Tampoco faltan los callos, típicos de las fiestas de la zona, el lacón con grelos y los churrascos de carne de vacuno gallego a la parrilla. Para acompañar, el pan de broa, elaborado con harina de millo corvo, es el complemento ideal. Los amantes de los sabores lácteos pueden disfrutar del queixo do país, fresco o curado, y de las filloas, tanto dulces como saladas, que se elaboran siguiendo recetas transmitidas de madres a hijas.
En el apartado dulce, destacan las orellas de entroido, los melindres y la bica, un bizcocho mantecado típico de la provincia coruñesa. Todo ello regado con vino de la tierra (tintos y blancos de la D.O. Ribeira Sacra o Valdeorras), licores caseros (de hierbas, café o guindas) y la omnipresente queimada, que se prepara en una ceremonia nocturna con su correspondiente conxuro para ahuyentar los malos espíritus.
La organización cuida que todos los productos ofrecidos sean de proximidad, apoyando así a los productores locales y garantizando la autenticidad de la experiencia gastronómica. Además, se habilita una gran carpa con mesas y bancos corridos para que los asistentes puedan comer cómodamente al estilo de las antiguas romerías.

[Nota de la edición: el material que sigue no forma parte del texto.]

/-- Whether the link of transmitter `n` carries pixel rate `khz` (R387). -/
def linkCarries (h : Hub) (n khz : Nat) : Bool :=
  decide (khz * 24 ≤ laneMbps (h.rd DPT.STAT_RATE n) * dpLanes (h.rd DPT.STAT_LANES n) * 1000)

/-- The rules that the values `f` of head `n` break (R393), each as its ESTAT bit: R388, R389 where the head counts toward the sum, and
R387 in RUN. -/
def modeFaults (h : Hub) (n : Nat) (counts run : Bool) (f : Fld → Nat) : List Nat :=
  (if modeOk f then [] else [1]) ++ (if counts && !h.budgetOk n (f DHD.PCLK_KHZ) then [2] else []) ++
    (if run && !h.linkCarries n (f DHD.PCLK_KHZ) then [3] else [])

/-- A refused commit or enable counted, with the errors `bits` (R393). -/
def refuseMode (h : Hub) (n : Nat) (bits : List Nat) (c : Cap := {}) : Hub :=
  (h.cnt DHD.CNT_REFUSED_COUNT n).each bits fun b h => h.raise (0x71 + n) b c

/-- Head `n` in WAIT_LINK looks at its transmitter (R391): TRAINED and R387 met starts the raster at line VACT. -/
def waitLink (h : Hub) (n : Nat) : Hub :=
  if h.head n ≠ 2 ∨ h.trained n = false then h
  else if h.linkCarries n (h.rd DHD.PCLK_KHZ n) then
    let v := h.rd DHD.VTIM_VACT n
    (((h.setHead n 3).wr DHD.STAT_VBLANK 1 n).wrBit DSP.VBSTAT_VBLANK n true).wr DHD.STAT_LINE v n
      |>.wr DHD.hRaster (v * h.rd DHD.HTIM_HTOTAL n * 10000000) n
  else h.raise (0x71 + n) 3

/-- PCTL.EN of head `n` written 1 (R389, R391, R393). -/
def headEnable (n : Nat) (h : Hub) (c : Cap := {}) : Hub :=
  if h.head n ≠ 0 then h
  else
    let bad := h.modeFaults n true false fun F => h.rd F n
    if bad.isEmpty then h.setHead n 1 else h.refuseMode n bad c

/-- A head that stands OFF with PCTL.EN at 1, because its clock did not run or its values were refused, goes to LOCK once its values
pass R393 (R391). -/
def lateHead (n : Nat) (h : Hub) : Hub :=
  h.when (h.head n == 0 && h.live (0x71 + n) && (h.modeFaults n true false fun F => h.rd F n).isEmpty) fun h => h.setHead n 1

/-- PCTL.EN of head `n` written 0 (R391): OFF, and the hold is released. -/
def headDisable (n : Nat) (h : Hub) : Hub := (h.releaseHead n).setHead n 0

/-- The commit point of head `n` (R392, R393). -/
def headCommit (n : Nat) (h : Hub) : Hub :=
  let pg := 0x71 + n
  if !h.on HDR.PSTAT_CPEND pg then h
  else
    let new (F : Fld) : Nat := h.rdShadow F n
    let bad := h.modeFaults n (h.head n != 0) (h.head n == 3) new
    if !bad.isEmpty then (h.dropShadow pg).refuseMode n bad
    else
      let clock := new DHD.PCLK_KHZ != h.rd DHD.PCLK_KHZ n
      let h1 := (h.commitPage pg).refreshBudget
      let h2 := h1.when (!h1.on DHD.SRC_EN n) fun h => h.releaseHead n
      if clock && (h2.head n == 2 || h2.head n == 3) then h2.setHead n 1 else h2

/-- The flip of head `n` (R394 to R396, R401): a slot of another ring than the one now read is released, though the new ring has no
READY slot. -/
def flip (h : Hub) (n : Nat) : Hub :=
  let ks := h.ring (h.rd DHD.SRC_RING n)
  let r := if h.on DHD.SRC_EN n then ks.bind h.readySlot else none
  let age (h : Hub) : Hub := h.cnt DHD.SLOT_AGE_FRAMES n
  if !h.on DHD.SRC_EN n then (h.releaseHead n).wr DHD.hDamage 0 n
  else
    match r with
    | some k =>
      if h.on DHD.SLOT_VALID n && h.rd DHD.SLOT_HELD n == k then (age h).wr DHD.hDamage 0 n
      else
        (((h.hold k (2 + n) true).releaseHead n).wr DHD.SLOT_HELD k n |>.wr DHD.SLOT_VALID 1 n
          |>.wr DHD.SLOT_AGE_FRAMES 0 n |>.cnt DHD.CNT_FLIP_COUNT n).wr DHD.hDamage
            (bnat (decide (max 1 (h.rd DHD.FRZ_DMIN n) ≤ h.slotFld k 6 0 14))) n
    | none =>
      let foreign := h.on DHD.SLOT_VALID n && !(ks.any fun l => l.contains (h.rd DHD.SLOT_HELD n))
      ((age h).when foreign fun h => h.releaseHead n).wr DHD.hDamage 0 n

/-- Head `n` in RUN finds the memory controller without service (R407, R444): the frame lacks memory from its start on, 1, or since a
later moment, 2. MEM_UNAVAIL tells that MEMC is off or in self-refresh. -/
def lackMem (n since : Nat) (h : Hub) : Hub :=
  ((h.wr DHD.hNoMem since n).when (!h.domOn 8 || h.on MEM.STAT_SR) fun h => h.raise 0x70 0).notReady

/-- The start of vertical blanking of head `n` in RUN (R392, R394, R395, R398, R407): the flip follows a commit, though it takes the
head to LOCK. -/
def vblank (h : Hub) (n : Nat) : Hub :=
  let h1 := (h.headCommit n).flip n
  if h1.head n ≠ 3 then h1
  else
    let v := h1.rd DHD.VTIM_VACT n
    let h2 := ((h1.wr DHD.STAT_VBLANK 1 n).wrBit DSP.VBSTAT_VBLANK n true).wr DHD.STAT_LINE v n
      |>.wr DHD.hRaster (v * h1.rd DHD.HTIM_HTOTAL n * 10000000) n |>.wr DHD.hUnder 0 n |>.wr DHD.FIFO_LEVEL 16384 n
    (h2.wr DHD.hNoMem 0 n).when (!h2.memReady) (lackMem n 1)

/-- The first `n` bytes of the slot that head `n` shows fetched in reads of 2 KiB, and counted (R397, R451). -/
def fetched (h : Hub) (n bytes : Nat) : Hub :=
  let k := h.rd DHD.SLOT_HELD n
  h.when (h.on DHD.SLOT_VALID n) fun h => h.countRd (h.slotBase k) (min (h.slotBytes k) (ceilDiv bytes 2048 * 2048))

/-- An underrun of head `n` at a line and a pixel (R398): one affects one frame, whose fetch stops there. -/
def headUnderrun (h : Hub) (n line pixel : Nat) : Hub :=
  if h.on DHD.hUnder n then h
  else
    let at_ := (line + h.rd DHD.ORG_ORGY n) * (h.slotTw (h.rd DHD.SLOT_HELD n) * 256) + 4 * (pixel + h.rd DHD.ORG_ORGX n)
    (((h.fetched n at_).wr DHD.hUnder 1 n |>.wr DHD.hUnderAt (line % 2 ^ 13 * 2 ^ 13 + pixel % 2 ^ 13) n |>.wr DHD.FIFO_LEVEL 0 n
      |>.wr DHD.FIFO_LOW 0 n).cnt DHD.CNT_UNDERRUN_COUNT n).raise (0x71 + n) 0 { lo := some (line % 2 ^ 13 + pixel % 2 ^ 13 * 2 ^ 16) }

/-- Blue, green and red of pixel (`x`, `y`) of the active area of head `n` as sent (R390, R398): slot pixel (x + ORGX, y + ORGY) of the
slot held, BORDER where there is none, and UCOLOUR from an underrun on. -/
def headPixel (h : Hub) (n x y : Nat) : Bytes :=
  let k := h.rd DHD.SLOT_HELD n
  let sx := x + h.rd DHD.ORG_ORGX n
  let sy := y + h.rd DHD.ORG_ORGY n
  if h.on DHD.hUnder n && decide (h.rd DHD.hUnderAt n ≤ y * 2 ^ 13 + x) then natLe 3 (h.rd DHD.UCOLOUR_RGB n)
  else if h.on DHD.SLOT_VALID n && decide (sx < h.slotW k ∧ sy < h.slotH k) then
    h.fget (h.slotBase k + sy * (h.slotTw k * 256) + 4 * sx) 3
  else natLe 3 (h.rd DHD.BORDER_RGB n)
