/-- UDF.CTL.CONNECT written (R489): hub port 7 connects or disconnects. -/
def udfConnect (h : Hub) (v : Bool) : Hub :=
  let h1 := h.wr UDF.CTL_CONNECT (bnat v)
  if v then h1.when (h1.bit USB.CFG_PORTEN 6) fun h => h.setPortStat 7 (h.portStat 7 ||| 0x51)
  else ((h1.portEmpty 7).ep0Drop).udfDefault

/-- A write of USB.CFG.PORTEN: a port that is present no more carries nothing, and the device function comes back with its port (R498). -/
def portsPresent (h : Hub) : Hub :=
  (h.each ((List.range 7).filter fun n => !h.bit USB.CFG_PORTEN n) fun n h => if n = 6 then h.portEmpty 7 else h.setPortStat (n + 1) 0).when
    (h.bit USB.CFG_PORTEN 6 && h.on UDF.CTL_CONNECT) fun h => h.setPortStat 7 (h.portStat 7 ||| 0x51)

/-! ### The agent's requests -/

/-- The agent's requests in the order of their arrival, each with its slot. -/
def heldList (h : Hub) : List (Nat × UsbHeld) := h.usbHeld.mergeSort fun a b => a.2.ord ≤ b.2.ord

/-- OLDEST of an EVENT (R488): the lowest REQSEQ held, or the next one expected. -/
def oldest (h : Hub) : Nat := match h.heldList with | [] => h.rd RHA.hNext | p :: _ => p.2.q.reqseq

/-- RHA.STAT.HELD follows what is held, or in flight at the session end (R500). -/
def refreshHeld (h : Hub) : Hub := h.wr RHA.STAT_HELD (h.usbHeld.length + h.usbFly.length)

/-- A packet sent on a USB tunnel. -/
def usbSend (h : Hub) (tid : Nat) (p : UsbPkt) : Hub := { h with usbOut := h.usbOut ++ [(tid, p)] }

/-- An EVENT of the agent (R483, R488). -/
def eventSend (h : Hub) (ev : Nat) (wake : Bool) : Hub :=
  h.usbSend (h.rd RHA.A_UTID_TID) (.event ev (h.rd RHA.STAT_BUS) wake h.oldest)

/-- The held request in slot `sl` completes, and its CPL is sent (R486). -/
def heldDone (h : Hub) (sl : Nat) (x : UsbHeld) (status actual frame : Nat) (toggle : Bool) (data : Bytes) : Hub :=
  let c : UsbCpl :=
    { ring := x.q.ring, slot := x.q.slot, status := status, actual := actual, reqseq := x.q.reqseq, toggle := toggle,
      naks := x.naks, frame := frame }
  let h0 := h.when (!data.isEmpty) fun h => h.setTwords (poolAddr (bits (h.tword (descAddr 0 sl 1)) 16 12)) (unitWords data)
  let h1 := { h0 with usbHeld := Tab.del sl h.usbHeld }.usbSend (h.rd RHA.A_UTID_TID) (.cpl c data)
  ((h1.cnt RHA.CNT_CPL_COUNT).wr RHA.hToggle (bnat toggle) 0 x.q.ring).refreshHeld
    |>.setTfld (descAddr 0 sl 0) 0 1 0

/-- A held request ends before its transfer does: what the transfer had moved, and the microframe, are values that the
spec leaves open. -/
def heldEnd (status : Nat) (p : Nat × UsbHeld) (h : Hub) : Hub :=
  let (a, h1) := h.free
  let (f, h2) := h1.free
  h2.heldDone p.1 p.2 status (a % (p.2.q.len + 1)) (f % 65536) (h2.on RHA.hToggle 0 p.2.q.ring) []

/-- Every held request that satisfies `c` ends with a status, in order (R477, R494). -/
def heldEndAll (h : Hub) (status : Nat) (c : UsbHeld → Bool) : Hub :=
  h.each (h.heldList.filter fun p => c p.2) (heldEnd status)

/-- Whether the request in slot `sl` is the one its ring runs at present (R484). -/
def heldHead (h : Hub) (sl : Nat) : Option UsbHeld :=
  match Tab.find sl h.usbHeld with
  | none => none
  | some x => if h.usbHeld.any fun p => p.2.q.ring == x.q.ring && p.2.ord < x.ord then none else some x

/-- Whether this node is an agent. -/
def agent (h : Hub) : Bool := h.live 0xA2 && h.rd RHA.CFG_MODE == 1
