/-- BLK.GO for block `num` (R629, R640). -/
def blockGo (h : Hub) (num : Nat) (c : Cap := {}) : Hub :=
  let st := h.rd UPD.STAT_STATE
  let n := h.rd UPD.BLKSTAT_WORDS
  let ws := h.blk
  let h1 := ({ h with blk := [] } : Hub).wr UPD.BLKSTAT_WORDS 0
  if h.rd UPD.BLKSTAT_DONE = 1 then h1
  else
    if n ≠ 1024 then (h1.wr UPD.BLKSTAT_DONE 3 |>.wr UPD.BLKSTAT_CODE 5).raise 0xF 0 { c with lo := some num }
    else if st ≠ 1 ∧ st ≠ 2 then h1
    else
      ({ h1 with landing := ws } : Hub).wr UPD.hBlk num |>.wr UPD.hCrcBad (bnat (crc32c (ofWords ws) != h.rd UPD.BLKCRC_CRC))
        |>.wr UPD.BLKSTAT_DONE 1 |>.wr UPD.BLKSTAT_CODE 0

/-- The landing of a block fails (R629, R641). -/
def blockFail (h : Hub) (code : Nat) : Hub :=
  (h.wr UPD.BLKSTAT_DONE 3 |>.wr UPD.BLKSTAT_CODE code).raise 0xF 0 { lo := h.rd UPD.hBlk }

/-- The key of a slot, where the slot holds one for recipient `r` (R612). -/
def keyFor (h : Hub) (slot r : Nat) : Bytes :=
  if h.on KEY.SATTR_VALID 0 slot && h.rd KEY.SATTR_RECIPIENT 0 slot == r then h.keyOf slot else []

/-- The bytes of a block as they are programmed: decrypted where the header says so (R627). -/
def blockPlain (h : Hub) (num : Nat) : Bytes :=
  let bs := padTo 4096 (ofWords h.landing)
  if h.rd UPD.hArea = 1 ∧ 1 ≤ num ∧ (leAt (h.flashBytes 1 7 1) 0 1).testBit 0 = true then
    padTo 4096 (Config.ctr (h.keyFor (h.rd UPD.TKEY_SLOT) 2)
      (natLe 16 ((leNat (h.flashBytes 1 184 16) + num) % 2 ^ 128)) bs)
  else bs

/-- The landing of a block ends (R627 to R629, R640, R641). -/
def blockDone (h : Hub) (flashOk : Bool) : Hub :=
  let num := h.rd UPD.hBlk
  let area := h.rd UPD.hArea
  if h.on UPD.hCrcBad then (h.cnt UPD.CNT_CRC_COUNT).blockFail 1
  else if num ≠ 0 ∧ Tab.has 0 h.landed = false then h.blockFail 4
  else if num ≠ 0 ∧ h.blocksDue ≤ num then h.blockFail 3
  else if !flashOk then
    let bs := (List.range 4096).map fun i => BitVec.ofNat 8 (Config.free (h.freeIx + i))
    ((({ h with freeIx := h.freeIx + 4096 } : Hub).program area (num * 4096) bs).blockFail 2).when (area == 1) fun h =>
      h.raise 0xF 3
  else
    let bs := h.blockPlain num
    let h1 := h.program area (num * 4096) bs
    let h2 := h1.when (num == 0) fun h =>
      if area = 1 then h.wr UPD.HDR_SVN (leAt bs 12 1) |>.wr UPD.HDR_SFMT (leAt bs 13 1) |>.wr UPD.HDR_LEN_BYTES (leAt bs 8 4)
      else h.wr UPD.HDR_LEN_BYTES (leAt bs 24 4)
    let h3 : Hub := { h2 with landed := Tab.ins num 1 h2.landed }
    let h4 := (h3.wr UPD.LANDED_COUNT h3.landed.length |>.wr UPD.BLKSTAT_DONE 2 |>.cnt UPD.CNT_BLK_COUNT).irq 0xF 0
    h4.when (h4.rd UPD.STAT_STATE == 1 && (List.range h4.blocksDue).all fun b => Tab.has b h4.landed) fun h => h.setUpd 2

/-! ### Verification and activation -/

/-- The end of a verification (R630, R636, R641). -/
def verifyEnd (h : Hub) : Hub :=
  let area := h.rd UPD.hArea
  match if area = 1 then h.imageCheck 1 else h.bundleCheck area true with
  | 0 => (h.wr UPD.STAT_CODE 0).setUpd 4
  | 7 => ((h.wrFree UPD.STAT_CODE).raise 0xF 1).setUpd 6
  | c => ((h.wr UPD.STAT_CODE c).raise 0xF 1).setUpd 6

/-- CTL.ACTIVATE (R631). -/
def activateGo (h : Hub) : Hub :=
  if h.rd UPD.hArea = 1 then (h.wr UPD.COPY_STATE 1).setUpd 5 else h.wr UPD.hBundle (h.rd UPD.hArea - 1) |>.wr UPD.hNewBundle 1

/-! ### The bundle decrypt engine -/

/-- BCLEAR shows part WOFF of the clear buffer (R637, R640). -/
def refreshClear (h : Hub) : Hub :=
  h.setBuf UPD.BCLEAR (padTo 2048 (h.clear.drop (h.rd UPD.BDEC_WOFF * 2048)))

/-- BDEC.GO (R637). -/
def bdecGo (h : Hub) (v : Nat) : Hub :=
  let h1 := [UPD.BDEC_SECTION, UPD.BDEC_SLOT, UPD.BDEC_WOFF].foldl (fun (h : Hub) (F : Fld) => h.wr F (bits v F.lo F.w)) h
  if h.rd UPD.BDEC_DONE = 1 then h1.refreshClear
  else
    (({ h1 with clear := [] } : Hub).wr UPD.hBdec (bits v 0 6 + bits v 8 5 * 64) |>.wr UPD.BDEC_DONE 1
      |>.wr UPD.BDEC_CODE 0).refreshClear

Alojamiento en Val do Dubra y alrededores
Aunque Val do Dubra es un municipio de tamaño medio, ofrece diversas opciones de alojamiento para quienes deseen pernoctar y disfrutar de la fiesta con tranquilidad. La oferta incluye:
- Casas de turismo rural: dispersas por las parroquias del concello, estas viviendas rehabilitadas permiten vivir una experiencia auténtica en entornos naturales. Muchas de ellas cuentan con huerta, jardín y capacidad para grupos o familias. Algunas incluso conservan antiguos telares y utensilios de hilado como parte de su decoración.
- Pensiones y hostales: en el centro urbano hay pequeñas pensiones familiares con precios asequibles y un trato cercano. Suelen agotarse rápidamente durante las fiestas, por lo que se recomienda reservar con antelación.
- Apartamentos turísticos: una opción cada vez más extendida, ideal para estancias flexibles. Se localizan tanto en el núcleo como en las aldeas próximas.
- Hoteles en municipios vecinos: en localidades como Ordes, a apenas 10 kilómetros, o en Sigüeiro, se encuentran hoteles de categoría media y superior que garantizan mayor disponibilidad de plazas. Santiago de Compostela, a solo 20 minutos en coche, ofrece una amplísima gama hotelera, desde albergues hasta paradores de lujo, siendo una base perfecta para combinar la fiesta etnográfica con la visita a la capital gallega.
Para los más aventureros, el concello dispone de áreas recreativas próximas al río donde está permitida la acampada controlada, aunque es necesario informarse previamente en el ayuntamiento sobre las condiciones. En cualquier caso, la hospitalidad de los dubreses hace que muchos visitantes opten por el intercambio de casas o el alojamiento solidario ofrecido por las asociaciones culturales, una práctica que refuerza los lazos vecinales y permite una inmersión total en la vida local.
Cómo llegar a Val do Dubra
La situación estratégica del municipio, en el área de influencia de Santiago de Compostela, lo convierte en un destino accesible por distintos medios de transporte:
- En coche: Desde Santiago, se toma la AP-9 en dirección A Coruña y se sale por el enlace 51 hacia Sigüeiro/Ordes, continuando por la AC-380 o la CP-3402. El trayecto dura aproximadamente 20-25 minutos.